②USB4 v2.0 にも対応 ─ GPD以外のPCでも使える

MCIO 8iだけでなく、USB4 v2.0(80 Gbps 対称/120 Gbps 非対称) にも対応。PD 100W給電にも対応するため、対応PCならケーブル1本でGPU接続+充電+ハブ機能をまかなえます。

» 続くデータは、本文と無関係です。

-- ==== Sys2Proof/Machine/NvOps.lean ====
section
/-! DEFINITION. Operations over the NV array: logical addresses, the ring of physical sectors, reading, programming and
erasing, image slots and the library (R380–R386, R403, R405). -/
namespace Sys2Proof.Machine
open Sys2Proof

/-- What an erased byte reads as (R380). -/
def erased : Byte := 0xFF

/-- Bank, logical sector and byte within the bank's share of a logical address (Table 13.1). -/
def laBank (a : Nat) : Nat := 4 * bf a 20 17 + bf a 9 8
def laSector (a : Nat) : Nat := bf a 30 21
def laByte (a : Nat) : Nat := bf a 16 10 * 256 + bf a 7 0

/-- The logical address of a page-relative place: bank, sector, byte of the 32 KiB share. -/
def laOf (bank sector byte : Nat) : Nat :=
  sector * 0x200000 + bank / 4 * 0x20000 + byte / 256 * 0x400 + bank % 4 * 0x100 + byte % 256

/-- The ring slot of a logical sector (R403). -/
def ringSlot (b : Bank) (sec : Nat) : Nat :=
  let r := (sec + b.s) % 1016
  if r < b.g then r else r + 1

/-- The physical sector of a ring slot; at manufacture slot r is sector r (R403). -/
def slotPhys (b : Bank) (slot : Nat) : Nat := SMap.get (fun r => r) b.ring slot

/-- The physical sector of a logical sector. -/
def physOf (b : Bank) (sec : Nat) : Nat := slotPhys b (ringSlot b sec)

/-- The address of a byte of a physical sector in the array. -/
def physAddr (bank phys byte : Nat) : Nat := (bank * 1024 + phys) * 32768 + byte

/-- The array address of a logical address. -/
def nvAddr (s : State) (a : Nat) : Nat := physAddr (laBank a) (physOf (s.bankOf (laBank a)) (laSector a)) (laByte a)

/-- One byte at a logical address. -/
def nvByte (s : State) (a : Nat) : Byte := Memory.read erased s.nv.arr (nvAddr s a)

/-- Bytes from a logical address. -/
def nvRead (s : State) (a : Nat) : Nat → List Byte
  | 0 => []
  | n + 1 => nvByte s a :: nvRead s (a + 1) n

/-- Programming clears bits and sets none (R380). -/
def nvProgram (s : State) (a : Nat) : List Byte → State
  | [] => s
  | b :: bs =>
    nvProgram { s with nv := { s.nv with arr := Memory.write erased s.nv.arr (nvAddr s a) (nvByte s a &&& b) } } (a + 1) bs

/-- A memory with every cell of an address range unlisted. -/
def eraseCells (m : Memory) (base len : Nat) : Memory := m.filter fun c => !(base ≤ c.1 && c.1 < base + len)

/-- Erases a physical sector of a bank. -/
def nvErasePhys (s : State) (bank phys : Nat) : State :=
  { s with nv := { s.nv with arr := eraseCells s.nv.arr (physAddr bank phys 0) 32768 } }

/-- A sector whose latest journal entry has ERASE_STARTED set and ERASE_DONE clear is TORN (R405). -/
def isTorn (s : State) (bank sec : Nat) : Bool := (s.bankOf bank).started.contains (physOf (s.bankOf bank) sec)

/-! ## Image slots and the library (R367, R385) -/

/-- The logical address of byte x of group area g of slot n (R385). -/
def slotAddr (n g x : Nat) : Nat := (128 * n + x / 0x20000) * 0x200000 + g * 0x20000 + x % 0x20000

/-- Bytes of a group area. -/
def slotRead (s : State) (n g x : Nat) : Nat → List Byte
  | 0 => []
  | k + 1 => nvByte s (slotAddr n g x) :: slotRead s n g (x + 1) k

/-- The logical address of byte x of the library from unit u on. -/
def unitAddr (u x : Nat) : Nat := 0x20000000 + u * 0x200000 + x

/-- The length of the manifest that starts a byte string, by its chunk count (Table 3.8). -/
def manLenOf (head : List Byte) : Nat := 0x0D0 + 16 * leAt head 0x00C 4 + 96

/-- A manifest header is that of a stored container: magic, version, kind and chunk count. -/
def manHeadOk (head : List Byte) (kind : Nat) : Bool :=
  leAt head 0 4 == 0xB10E5C0A && leAt head 4 2 == 1 && leAt head 6 2 == kind && 2 ≤ leAt head 12 4 && leAt head 12 4 ≤ 4096

/-- The signature of the manifest stored in a slot; empty where no manifest stands there. -/
def slotSig (s : State) (n : Nat) : List Byte :=
  let head := slotRead s n 0 0 16
  if manHeadOk head 1 then slotRead s n 0 (manLenOf head - 96) 96 else []

/-- The signature of the library entry that begins in a unit; empty where none does. -/
def unitSig (s : State) (u : Nat) : List Byte :=
  let head := nvRead s (unitAddr u 0) 16
  if manHeadOk head 2 then nvRead s (unitAddr u (manLenOf head - 96)) 96 else []

/-- The source that R184 records for a load: the slot or library entry with an identical manifest signature. -/
def sourceOf (s : State) (full : Bool) (sig : List Byte) : Source :=
  if full then
    if slotSig s 0 == sig then .slot0 else if slotSig s 1 == sig then .slot1 else .pushed
  else match (List.range 256).find? fun u => unitSig s u == sig with
    | some u => .library u
    | none => .pushed

/-! ## The slot selector (R117–R119) -/

/-- A copy is valid when its magic, CRC and reserved bits are right (R118). -/
def selValid (c : Selector) : Bool :=
  c.bytes.length == 32 && leAt c.bytes 0 4 == 0x5E1EC701 && leAt c.bytes 8 4 < 2 &&
    (c.bytes.drop 12).take 16 == List.replicate 16 (0 : Byte) &&
    leAt c.bytes 0x1C 4 == (crc32c (c.bytes.take 0x1C)).toNat

def selSeq (c : Selector) : Nat := leAt c.bytes 4 4
def selSlot (c : Selector) : Nat := leAt c.bytes 8 4 % 2

/-- The 32 bytes of a copy (Table 4.3). -/
def selBytes (seq slot : Nat) : List Byte :=
  let b := leBytes 4 0x5E1EC701 ++ leBytes 4 seq ++ leBytes 4 slot ++ List.replicate 16 0
  b ++ leBytes 4 (crc32c b).toNat

/-- Which copy wins: false A, true B; none where neither is valid (R118). -/
def selWinner (a b : Selector) : Option Bool :=
  if selValid a && selValid b then some (selSeq a < selSeq b)
  else if selValid a then some false
  else if selValid b then some true
  else none

end Sys2Proof.Machine
end

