/-- The entries of an ASSIGN frame: the stations that wait for one. -/
def assignEntries (g : Ring) : List Nat := (numbered g).filter fun n => (stnOf g n).toAsn

/-- The bytes of a frame after its start. The safe output bytes of a CONFIG are zero (DEDUCED, log entry 21). -/
def frameBody (g : Ring) (now : Nat) : OnRing → List Byte
  | .cycle =>
    leBytes 8 g.sN ++ leBytes 8 (g.sN + 1000 * g.aApply) ++ leBytes 8 (g.sN - g.lead) ++
      [BitVec.ofNat 8 (b2n g.run + 2 * b2n g.stepped), BitVec.ofNat 8 (joinLimit g)] ++ leBytes 2 (outLen g) ++
      leBytes 4 g.safeMask.toNat ++ burst g
  | .discover => zeros 4
  | .assign =>
    let es := assignEntries g
    [BitVec.ofNat 8 es.length] ++ zeros 3 ++
      es.flatMap fun n => leBytes 8 (stnOf g n).id ++ [BitVec.ofNat 8 n] ++ zeros 3
  | .config n =>
    let x := stnOf g n
    [BitVec.ofNat 8 n, BitVec.ofNat 8 (wf g.aCfg 15 8), BitVec.ofNat 8 x.o, BitVec.ofNat 8 x.i] ++ leBytes 8 x.id ++
      leBytes 4 x.dp ++ leBytes 4 g.aCycle ++ leBytes 2 x.off ++ zeros 2 ++ zeros x.o
  | .delay => leBytes 8 now
  | .safe => leBytes 4 (if g.state == .stopping then 0 else g.safeMask.toNat) ++ [if g.state == .stopping then 1 else 0] ++ zeros 3
  | .reset => zeros 4 ++ [1] ++ zeros 3
  | .none => []

/-- Puts a frame on the ring: /I2/ stands before it and follows it (R285). -/
def sendFrame (s : State) (r : Nat) (k : OnRing) : State :=
  let g := s.ringOf r
  let bs := [BitVec.ofNat 8 (frameType k), BitVec.ofNat 8 r] ++ leBytes 2 g.seq ++ frameBody g s.now k
  let gs := lineFrame g.txRd (withCrc bs)
  (s.setRing r { g with
    onRing := k, seq := (g.seq + 1) % 65536, txRd := rdRun g.txRd gs, sentAt := s.uptime }).emit (.ring r gs)

/-- The engine sends /I2/ and no frame (R316, R320). -/
def sendIdle (s : State) (r : Nat) : State := s.emit (.ring r (idle2 (s.ringOf r).txRd))

/-- The bytes a control frame has on the ring. -/
def frameSize (g : Ring) (k : OnRing) : Nat := 8 + (frameBody g 0 k).length

/-- The priority of a control frame (R302), the lowest number first. -/
def frameRank : OnRing → Nat
  | .safe => 0 | .reset => 1 | .config _ => 2 | .assign => 3 | .delay => 4 | .discover => 5 | _ => 6

/-- The control frame due first. -/
def nextCtrl (q : List OnRing) : Option OnRing :=
  q.foldl (fun (m : Option OnRing) k =>
    match m with
    | none => some k
    | some x => if frameRank k < frameRank x then some k else m) none

/-- Adds a control frame to those waiting, once. -/
def queueFrame (g : Ring) (k : OnRing) : Ring := if g.queue.contains k then g else { g with queue := g.queue ++ [k] }

/-- The engine sends the next control frame: at once outside RUNNING, in the remainder of a cycle where it fits (R302). -/
def pumpCtrl (s : State) (r : Nat) : State :=
  let g := s.ringOf r
  match nextCtrl g.queue with
  | none => s
  | some k =>
    let fits := g.state != .running ||
      16 * s.now + g.loop + (frameSize g k + 4) * ringTau g ≤ 16 * deadlineNs g
    if g.onRing == .none && fits then sendFrame (s.setRing r { g with queue := g.queue.erase k }) r k else s
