/-- A target's prepare or commit ends before T' (R166), with a cause of Table 5.10. Every end but ABORT_SWAP leaves it IDLE; the result
words of a PREPARE_SWAP carry the cause where Table 12.5 has it for a COMMIT_SWAP (DEDUCED, log entry 50). -/
def endTarget (t cause : Nat) (s : State) : State :=
  let g := s.targetOf t
  if g.state == .verifying || g.state == .ready || g.state == .armed then
    let s1 := s.setTarget t { g with state := if cause = 3 then restState t else .idle, prep := none, comm := none,
                                     status := .swapAborted, member := 0xFF, cause := cause, consents := [] }
    let s2 := endCmd? g.prep .swapAborted 3 [0xFF, 0, 0, 0, wd (0xFF00 + cause)] s1
    let s3 := endCmd? g.comm .swapAborted 3 (commitRes 0xFF cause) s2
    if g.comm.isSome then s3.raiseFor (targetAccs s t) 0x2005C 0 2 else s3
  else s

/-- The REGION_ATTR value that a region's attributes spell (Table 3.12). -/
def attrWord (r : Nat) (g : Region) : Word :=
  wd (r * 0x1000000 + g.group * 0x100000 + b2n g.groupEn * 0x80000 + g.clock * 0x1000)

/-- What the running image would stage, so that a further swap returns to it (R173). -/
def stageRunning (s : State) : Staged :=
  { regs := s.cfg.regs, ten := s.ten,
    wins := (s.cfg.regions.filter fun e => e.1 < 128 && !e.2.window.isEmpty).map fun e => (e.1, e.2.window),
    attrs := s.cfg.regions.map fun e => (e.1, attrWord e.1 e.2),
    plls := (List.range 32).flatMap fun p =>
      let g := s.pllOf p
      [(16 * p, g.aCtrl), (16 * p + 1, g.aDiv)] ++ (List.range 7).map fun o => (16 * p + 2 + o, nth g.aOuts o ||| wd o),
    sig := s.boot.imgSig, owner := s.boot.imgOwner
    slot := s.boot.bootSlot.map fun n => if n = 0 then Source.slot0 else .slot1 }

/-- At T' of a whole-device swap the staged registers, tenancy and windows take effect (R173); a PLL that runs keeps its
settings. Rings stop whose tenancy went, and the pins follow the new owners (R27, R283). -/
def applyStaged (s : State) : State :=
  let g := s.cfg.staged
  let s1 := applyImage s g.regs g.ten g.wins g.attrs g.plls (fun p => wb (s.pllOf p).aCtrl 30) true
  dropEntries <| refreshPins <| ringsAfterTenancy s { s1 with
    cfg := { s1.cfg with staged := stageRunning s },
    boot := { s1.boot with
      imgSig := g.sig, imgOwner := g.owner,
      bootSlot := match g.slot with | some .slot0 => some 0 | some .slot1 => some 1 | _ => none } }

/-- The first member that keeps a swap from proceeding, with the cause of Table 5.10 (R163). -/
def decideFail (s : State) (t : Nat) (alive : List Nat) : Option (Nat × Nat) :=
  (s.targetOf t).members.findSome? fun r =>
    if t != 15 && (s.regionOf r).state != .prepared then some (r, 1)
    else if !alive.contains r then some (r, 2)
    else none

/-- A scrub read of a frame of a member's shadow set was in flight at T and still is (R163, R175). -/
def scrubIn (s : State) (t : Nat) (g : Target) : Bool :=
  (List.range 16).any fun b =>
    let e := s.scrOf b
    let key := frameKey b e.col e.minor
    e.reading && !e.canary && e.at_ ≤ g.t &&
      (if t = 15 then flippable key else g.members.any fun r => (s.regionOf r).shadow.contains key)

/-- T' where it has come (R163): the latest of T and the ends of what was in flight at T, a scrub read for at most 200 ns and a self-test
slice for at most 500 µs. -/
def decisionAt (s : State) (t : Nat) : Option Nat :=
  let g := s.targetOf t
  let wait := if g.members.any (sliceIn s) then g.t + 500000 else if scrubIn s t g then g.t + 200 else 0
  let t' := max (max g.t g.moved) wait
  if s.now < t' then none else some t'

/-- SWAP_DECISION (R163, R165): at T', with the members whose clocks edged twice in the microsecond before. An ISOLATED region takes part in
a whole-device swap and stays ISOLATED (R156) (DEDUCED, log entry 50). -/
def swapDecision (t : Nat) (alive : List Nat) (s : State) : State :=
  let g := s.targetOf t
  match if g.state != .armed then none else decisionAt s t with
  | none => s
  | some t' => match decideFail s t alive with
    | some (r, cause) =>
      let s1 := s.setTarget t { g with state := .idle, comm := none, tPrime := t', status := .swapAborted,
                                       member := r, cause := cause, consents := [] }
      (endCmd? g.comm .swapAborted 3 (commitRes r cause) s1).raiseFor (targetAccs s t) 0x2005C 0 2
    | none =>
      let s1 := s.setTarget t { g with state := .switching, tPrime := t', pending := g.members, switched := false }
      let s2 := (g.members.filter (· != staticMember)).foldl
        (fun u r => u.setRegion r { u.regionOf r with state := .switchPending }) s1
      if t = 15 then applyStaged s2 else s2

これによりGPD製品(WIN 5、Pocket 4、WIN Max シリーズ等)はもちろん、Microsoft Surface Pro 11などGPD公式が対応例として挙げる他社USB4対応PCでも活用できる柔軟性が魅力です。ただし、実際のeGPU運用ではGPUドライバやUSB4まわりの対応状況を事前にご確認いただくのがより安全です。

※Apple Silicon搭載Macには非対応のようです。Intel MacについてはGPD公式では互換性ありとされていますが、Apple公式のグラフィックスドライバが必要になる場合があります。

③800W Gold電源を内蔵 ─ RTX 5090級GPUも想定した電源設計

GPD G2には 800W Gold認証ATX 3.1 電源 が内蔵されています。変換効率92%以上、100‑240V入力対応、12V‑2×6(ATX 3.1)コネクタ採用で、RTX 4090/5090クラスのハイエンドGPUを電源面からしっかり支えられる設計です。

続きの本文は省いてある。